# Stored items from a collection
/-- Address of the start of tensor row `r` (R304). -/
def rowAt (t : TDesc) (r : Nat) : DWord :=
  t.base + BitVec.ofInt 64 ((r % t.dim1 : Nat) * t.stride1 + (r / t.dim1 % t.dim2 : Nat) * t.stride2 + (r / t.dim1 / t.dim2 : Nat) * t.stride3)

/-- A format code that R74 defines. -/
def fmtOk (t : TDesc) : Bool := t.fmt ≤ 0x0E || (0x10 ≤ t.fmt && t.fmt ≤ 0x14)

/-- The canonical type of the tile (R74). -/
def canon (t : TDesc) : Nat := if t.fmt ≤ 0x0E then t.fmt else 2

/-- Width of a canonical element. -/
def bits (t : TDesc) : Nat := tyWidth t.canon

/-- Elements in a block of the format: 64 for NQ4, 32 for block-scaled ones (R76, R79). -/
def block (t : TDesc) : Nat := if t.fmt = 0x10 then 64 else if t.fmt ≥ 0x11 then 32 else 1

/-- N, log2 of M, and M of packed storage. -/
def keep (t : TDesc) : Nat := natBits t.spar 0 4
def log (t : TDesc) : Nat := natBits t.spar 4 4
def group (t : TDesc) : Nat := 2 ^ t.log

/-- Packed storage that R304 does not allow. An N or M outside R155 counts among it, which is the model's choice (log 100). -/
def sparseBad (t : TDesc) : Bool :=
  t.spar ≠ 0 && (t.fmt > 0x0E || t.spar ≥ 256 || t.log < 1 || t.log > 4 || t.keep < 1 || t.keep ≥ t.group || t.dim0 % t.group ≠ 0)

/-- The pad element (R307). -/
def padCode (t : TDesc) : Nat :=
  if t.canon = 0 then (convert 0 1 0 false t.pad.toNat).1
  else if t.bits = 64 then (Config.pad64 t.canon t.pad).toNat
  else t.pad.toNat % 2 ^ t.bits

/-- Bytes of a whole block of a block-scaled format (R79, R304). -/
def blockBytes (t : TDesc) : Nat := 4 * tyWidth (blockType t.fmt) + 1

/-- First byte, from the row start, of block `b` of a block-scaled row, its elements, and the place of its scale byte. -/
def blockAt (t : TDesc) (b : Nat) : Nat × Nat × Nat :=
  let n := min 32 (t.dim0 - 32 * b)
  (b * t.blockBytes, n, b * t.blockBytes + cdiv (n * tyWidth (blockType t.fmt)) 8)

/-- NQ4 block number of column `j` of row `r` (R304). -/
def nqBlock (t : TDesc) (r j : Nat) : Nat := r * cdiv t.dim0 64 + j / 64

end TDesc

/-- Address `n` bytes after `a`. -/
def plus (a : DWord) (n : Nat) : DWord := a + BitVec.ofNat 64 n

/-- Bits `p` to `p + b` of bytes. -/
def bitsOf (bs : List Byte) (p b : Nat) : Nat := ofBytes bs / 2 ^ p % 2 ^ b

/-- Element (r, j) of the tensor for tile row `i`, expanded (R307). -/
def readElem (k : CopyCtx) (t : TDesc) (cv : Curve) (i r j : Nat) : CopyM Nat := do
  let row := t.rowAt r
  if t.fmt = 0x10 then
    let c ← k.read (plus row (j / 2)) 1 (some i)
    let b ← k.read (plus t.scale0 (t.nqBlock r j)) 1 (some i)
    let s ← k.read (plus t.scale1 (4 * (t.nqBlock r j / 256))) 4 (some i)
    pure (nqExpand cv (ofBytes s) (ofBytes b) (bitsOf c (4 * (j % 2)) 4))
  else if t.fmt ≥ 0x11 then
    let ty := blockType t.fmt
    let w := tyWidth ty
    let bl := t.blockAt (j / 32)
    let p := j % 32 * w
    let c ← k.read (plus row (bl.1 + p / 8)) 1 (some i)
    let b ← k.read (plus row bl.2.2) 1 (some i)
    pure (blockExpand cv ty (ofBytes b) (bitsOf c (p % 8) w))
  else
    let w := t.bits
    let c ← k.read (plus row (j * w / 8)) (cdiv w 8) (some i)
    pure (plainCode cv curveExpand t.fmt (bitsOf c (j * w % 8) w))

/-- Bytes that reading columns `lo` to `hi` of a row takes: elements, scale bytes and scales, each once (R309). That a scale which several
rows of the tile take counts for each is the model's choice (log 47). -/
def rowBytes (t : TDesc) (r lo hi : Nat) : Nat :=
  if hi ≤ lo then 0
  else
    let blocks (n : Nat) : Nat := (hi - 1) / n - lo / n + 1
    if t.fmt = 0x10 then (hi + 1) / 2 - lo / 2 + blocks 64 + 4 * (t.nqBlock r (hi - 1) / 256 - t.nqBlock r lo / 256 + 1)
    else if t.fmt ≥ 0x11 then
      let w := tyWidth (blockType t.fmt)
      blocks 32 + ((List.range (hi - lo)).foldl (fun n i =>
        let j := lo + i
        if w = 8 || j % 2 = 0 || i = 0 then n + 1 else n) 0)
    else cdiv (hi * t.bits) 8 - lo * t.bits / 8

/-- One tile operation with its fields resolved. -/
structure TileOp where
  t : TDesc
  cv : Curve
  /-- Workgroup and offset of the validity area, its length, and the tile's dimensions and first column. -/
  wg : Nat
  off : Nat
  vlen : Nat
  tr : Nat
  tc : Nat
  col : Int
  pk : Bool
  v : Bool
  /-- Tensor row of each tile row. -/
  row : Nat → Int

namespace TileOp

/-- Bytes from one tile row to the next (R305). -/
def step (o : TileOp) : Nat := 4 * cdiv (o.tc * o.t.bits) 32

/-- The tensor row of tile row `i`, when it lies inside. -/
def inside (o : TileOp) (i : Nat) : Option Nat :=
  let r := o.row i
  if 0 ≤ r && r < o.t.rows then some r.toNat else none

/-- The tensor column of tile column `c`, when it lies inside. -/
def column (o : TileOp) (c : Nat) : Option Nat :=
  let j := o.col + c
  if 0 ≤ j && j < o.t.dim0 then some j.toNat else none

/-- First and last tensor columns of the tile, as from and to. -/
def span (o : TileOp) : Nat × Nat :=
  (if o.col < 0 then 0 else min o.col.toNat o.t.dim0, let h := o.col + o.tc; if h < 0 then 0 else min h.toNat o.t.dim0)

/-- Bytes of a dense tile without its validity area (R305). -/
def denseLen (o : TileOp) : Nat := if o.pk then 4 * cdiv (o.tr * o.tc * o.t.bits) 32 else o.tr * o.step

/-- Kept elements, index words and first value word of a packed tile: FP64 values start at an even word (R156). -/
def count (o : TileOp) : Nat := o.tr * o.tc * o.t.keep / o.t.group
def idxWords (o : TileOp) : Nat := cdiv (o.count * o.t.log) 32
def valAt (o : TileOp) : Nat := if o.t.canon = 0 && (1 + o.idxWords) % 2 = 1 then 2 + o.idxWords else 1 + o.idxWords
def packedLen (o : TileOp) : Nat := 4 * (o.valAt + cdiv (o.count * o.t.bits) 32)

/-- Bytes that the tile takes in the scratchpad. -/
def len (o : TileOp) : Nat := o.vlen + if o.t.spar ≠ 0 then o.packedLen else o.denseLen

/-- The bit at which element (i, c) lies in the data of a dense tile. -/
def bitAt' (o : TileOp) (i c : Nat) : Nat := if o.pk then (i * o.tc + c) * o.t.bits else i * o.step * 8 + c * o.t.bits

/-- The validity area (R305, R307). -/
def validity (o : TileOp) : List Byte := bytesOf o.vlen (bitsNat (fun i => i < o.tr && (o.inside i).isSome) 256)

/-- Read a dense tile into the scratchpad (R307). -/
def loadDense (o : TileOp) (k : CopyCtx) : CopyM Unit := do
  let mut rows : List (List Nat) := []
  for i in List.range o.tr do
    match o.inside i with
    | none => rows := rows ++ [(List.range o.tc).map fun _ => o.t.padCode]
    | some r =>
      CopyCtx.tallyGlobal (rowBytes o.t r o.span.1 o.span.2)
      let row ← (List.range o.tc).mapM fun c => match o.column c with
        | some j => readElem k o.t o.cv i r j
        | none => pure o.t.padCode
      rows := rows ++ [row]
  let at_ (i c : Nat) : Nat := (rows.getD i []).getD c 0
  let words := if o.pk then packElems o.t.bits (o.tr * o.tc) fun p => at_ (p / o.tc) (p % o.tc)
    else (List.range o.tr).flatMap fun i => packElems o.t.bits o.tc (at_ i)
  if o.v then CopyCtx.put (.pad o.wg o.off) o.validity
  CopyCtx.put (.pad o.wg (o.off + o.vlen)) (words.flatMap fun w => bytesOf 4 w.toNat)

/-- Kept element `n` of a packed tensor row, for tile row `i`: its value and index fields are read (R304). -/
def readKept (o : TileOp) (k : CopyCtx) (i r n : Nat) : CopyM (Nat × Nat) := do
  let row := o.t.rowAt r
  let w := o.t.bits
  let c ← k.read (plus row (n * w / 8)) (cdiv w 8) (some i)
  let p := o.t.dim0 * o.t.keep / o.t.group * w + n * o.t.log
  let x ← k.read (plus row (p / 8)) (cdiv (p % 8 + o.t.log) 8) (some i)
  pure (bitsOf x (p % 8) o.t.log, plainCode o.cv curveExpand o.t.fmt (bitsOf c (n * w % 8) w))

/-- First kept element of the tile in a packed row, and how many a row of the tile has. -/
def firstKept (o : TileOp) : Nat := o.col.toNat / o.t.group * o.t.keep
def rowKept (o : TileOp) : Nat := o.tc / o.t.group * o.t.keep

/-- Bytes that reading `n` kept elements from `n₀` of a packed row takes: values and index fields, each byte once (R304, R309). -/
def keptBytes (o : TileOp) (n₀ n : Nat) : Nat :=
  let p := o.t.dim0 * o.t.keep / o.t.group * o.t.bits + n₀ * o.t.log
  let vEnd := cdiv ((n₀ + n) * o.t.bits) 8
  if n = 0 then 0 else vEnd - n₀ * o.t.bits / 8 + (cdiv (p + n * o.t.log) 8 - max (p / 8) vEnd)

/-- Read packed storage into a packed tile (R305). The header's t is 0, since R303 gives spar no bit for it (log 99), and the gap word before
FP64 values is 0 (log 88): the model's choices. -/
def loadPacked (o : TileOp) (k : CopyCtx) : CopyM Unit := do
  let mut ks : List (Nat × Nat) := []
  for i in List.range o.tr do
    let n₀ := o.firstKept
    let n := o.rowKept
    CopyCtx.tallyGlobal (o.keptBytes n₀ n)
    let row ← (List.range n).mapM fun q => o.readKept k i (o.row i).toNat (n₀ + q)
    ks := ks ++ row
  let lg := o.t.log
  let idx := packElems 1 (ks.length * lg) fun b => (ks.getD (b / lg) (0, 0)).1 / 2 ^ (b % lg) % 2
  let hdr := BitVec.ofNat 32 (o.t.keep + lg * 16 + crcWords idx * 2 ^ 16)
  let gap := (List.range (o.valAt - 1 - o.idxWords)).map fun _ => (0 : Word)
  let words := hdr :: idx ++ gap ++ packElems o.t.bits ks.length fun q => (ks.getD q (0, 0)).2
  CopyCtx.put (.pad o.wg o.off) (words.flatMap fun w => bytesOf 4 w.toNat)

/-- The scratch bytes that hold tile row `i` at tensor columns `lo` to `hi` (R309). -/
def padBytes (o : TileOp) (i lo hi : Nat) : Nat :=
  let at_ (j : Nat) : Nat := o.bitAt' i ((j : Int) - o.col).toNat
  if hi ≤ lo then 0 else cdiv (at_ hi) 8 - at_ lo / 8

/-- The canonical elements of tile row `i` at tensor columns `lo` to `hi`. -/
def elems (o : TileOp) (data : List Byte) (i lo hi : Nat) : List Nat :=
  (List.range (hi - lo)).map fun (n : Nat) =>
    let p := o.bitAt' i ((lo : Int) + (n : Int) - o.col).toNat
    bitsOf (data.drop (p / 8)) (p % 8) o.t.bits

/-- Write codes of `w` bits, 4 or 8 a byte or more, from element `j` of a row; a byte that is not covered is read, and merged as the
write is performed (R308). DESIGN CHOICE (log 82): so the unused high nibble of the last byte of an odd-length NQ4 block keeps its
value. -/
def putCodes (k : CopyCtx) (row : DWord) (w j : Nat) (xs : List Nat) : CopyM Unit := do
  let first := j * w / 8
  let last := cdiv ((j + xs.length) * w) 8
  let low := j * w % 8
  let high := 8 * last - (j + xs.length) * w
  if low ≠ 0 then let _ ← k.read (plus row first) 1
  if high ≠ 0 then let _ ← k.read (plus row (last - 1)) 1
  let body := (mapFrom (fun n x => x % 2 ^ w * 2 ^ (n * w)) 0 xs).foldl (· + ·) 0 * 2 ^ low
  if xs ≠ [] then CopyCtx.put (.mem (plus row first).toNat) (bytesOf (last - first) body) low high

/-- Write the elements of one tile row to its tensor row (R307, R308). DESIGN CHOICE (log 82): the unused high nibble of the last
element byte of an odd-length partial s4 block is written 0. -/
def storeRow (o : TileOp) (k : CopyCtx) (data : List Byte) (i r : Nat) : CopyM Unit := do
  let t := o.t
  let row := t.rowAt r
  let (lo, hi) := o.span
  if hi ≤ lo then pure ()
  else if t.fmt = 0x10 then
    for b in (List.range (cdiv hi 64)).drop (lo / 64) do
      let n := min 64 (t.dim0 - 64 * b)
      let s ← k.read (plus t.scale1 (4 * (t.nqBlock r (64 * b) / 256))) 4
      let xs := o.elems data i (64 * b) (64 * b + n)
      let free := k.s.free + r * 4096 + b
      let y : List Nat × Nat := if (unpack .f32 (ofBytes s)).isNan
        then ((List.range n).map fun q => (Config.nanScale free (q + 1)).toNat % 16, (Config.nanScale free 0).toNat)
        else nqPack o.cv (ofBytes s) xs
      putCodes k row 4 (64 * b) y.1
      CopyCtx.put (.mem (plus t.scale0 (t.nqBlock r (64 * b))).toNat) (bytesOf 1 y.2)
  else if t.fmt ≥ 0x11 then
    let ty := blockType t.fmt
    for b in (List.range (cdiv hi 32)).drop (lo / 32) do
      let bl := t.blockAt b
      let y := blockPack o.cv ty (o.elems data i (32 * b) (32 * b + bl.2.1))
      let body := (mapFrom (fun n x => x * 2 ^ (n * tyWidth ty)) 0 y.1).foldl (· + ·) 0
      CopyCtx.put (.mem (plus row bl.1).toNat) (bytesOf (bl.2.2 - bl.1) body ++ bytesOf 1 y.2)
  else putCodes k row t.bits lo ((o.elems data i lo hi).map (plainCode o.cv curvePack t.fmt))

/-- The rows that a store writes: inside the tensor, and not marked invalid (R307). -/
def stored (o : TileOp) (valid : List Byte) : List (Nat × Nat) :=
  (List.range o.tr).filterMap fun i => if o.v && bitsOf valid i 1 = 0 then none else (o.inside i).map fun r => (i, r)

/-- Write a dense tile to the tensor (R307). -/
def storeDense (o : TileOp) (k : CopyCtx) : CopyM Unit := do
  let valid ← if o.v then k.readPad o.wg o.off o.vlen else pure []
  let data ← k.readPad o.wg (o.off + o.vlen) o.denseLen
  let rows := o.stored valid
  CopyCtx.tally (rows.foldl (fun n ir => n + o.padBytes ir.1 o.span.1 o.span.2) o.vlen)
  for ir in rows do o.storeRow k data ir.1 ir.2

/-- Write a packed tile to packed storage: values and index fields, row by row (R304, R307). -/
def storePacked (o : TileOp) (k : CopyCtx) : CopyM Unit := do
  let data ← k.readPad o.wg o.off o.packedLen
  CopyCtx.tally o.packedLen
  let w := o.t.bits
  let n := o.rowKept
  for i in List.range o.tr do
    let row := o.t.rowAt (o.row i).toNat
    let vals := (List.range n).map fun q => plainCode o.cv curvePack o.t.fmt (bitsOf (data.drop (4 * o.valAt)) ((i * n + q) * w) w)
    let idxs := (List.range (n * o.t.log)).map fun b => bitsOf (data.drop 4) (i * n * o.t.log + b) 1
    putCodes k row w o.firstKept vals
    putCodes k row 1 (o.t.dim0 * o.t.keep / o.t.group * w + o.firstKept * o.t.log) idxs

end TileOp

/-- The first failing check among conditions given in order; 0 when none fails. -/
def firstStatus (l : List (Bool × Nat)) : Nat :=
  match l with
  | [] => 0
  | (b, st) :: t => if b then st else firstStatus t

/-- A tile operation reads its descriptor and its compand table as it starts, and never again (R82, R303). -/
def tileStart (k : CopyCtx) (e : BitVec 256) : Begun × CopyAcc :=
  let b := k.begun.getD {}
  if b.desc ≠ [] then (b, {})
  else
    let r := (k.read (Ent.addr e) 64).run {}
    ({ desc := r.1, table := fget? (k.s.ctxFields k.ctx).tables (tdescOf r.1).cmp }, r.2)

# Problem to work on
In exact wording, restate the lines of the data above from the first through the one holding "def blockBytes (t", and stop after that line.

# Completed exercise
/-- Address of the start of tensor row `r` (R304). -/
def rowAt (t : TDesc) (r : Nat) : DWord :=
  t.base + BitVec.ofInt 64 ((r % t.dim1 : Nat) * t.stride1 + (r / t.dim1 % t.dim2 : Nat) * t.stride2 + (r / t.dim1 / t.dim2 : Nat) * t.stride3)

/-- A format code that R74 defines. -/
def fmtOk (t : TDesc) : Bool := t.fmt ≤ 0x0E || (0x10 ≤ t.fmt && t.fmt ≤ 0x14)

/-- The canonical type of the tile (R74). -/
def canon (t : TDesc) : Nat := if t.fmt ≤ 0x0E then t.fmt else 2

/-- Width of a canonical element. -/
def bits (t : TDesc) : Nat := tyWidth t.canon

/-- Elements in a block of the format: 64 for NQ4, 32 for block-scaled ones (R76, R79). -/
def block (t : TDesc) : Nat := if t.fmt = 0x10 then 64 else if t.fmt ≥ 0x11 then 32 else 1

/-- N, log2 of M, and M of packed storage. -/
def keep (t : TDesc) : Nat := natBits t.spar 0 4
def log (t : TDesc) : Nat := natBits t.spar 4 4
def group (t : TDesc) : Nat := 2 ^ t.log

/-- Packed storage that R304 does not allow. An N or M outside R155 counts among it, which is the model's choice (log 100). -/
def sparseBad (t : TDesc) : Bool :=
  t.spar ≠ 0 && (t.fmt > 0x0E || t.spar ≥ 256 || t.log < 1 || t.log > 4 || t.keep < 1 || t.keep ≥ t.group || t.dim0 % t.group ≠ 0)

/-- The pad element (R307). -/
def padCode (t : TDesc) : Nat :=
  if t.canon = 0 then (convert 0 1 0 false t.pad.toNat).1
  else if t.bits = 64 then (Config.pad64 t.canon t.pad).toNat
  else t.pad.toNat % 2 ^ t.bits

/-- Bytes of a whole block of a block-scaled format (R79, R304). -/
def blockBytes (t : TDesc) : Nat := 4 * tyWidth (blockType t.fmt) + 1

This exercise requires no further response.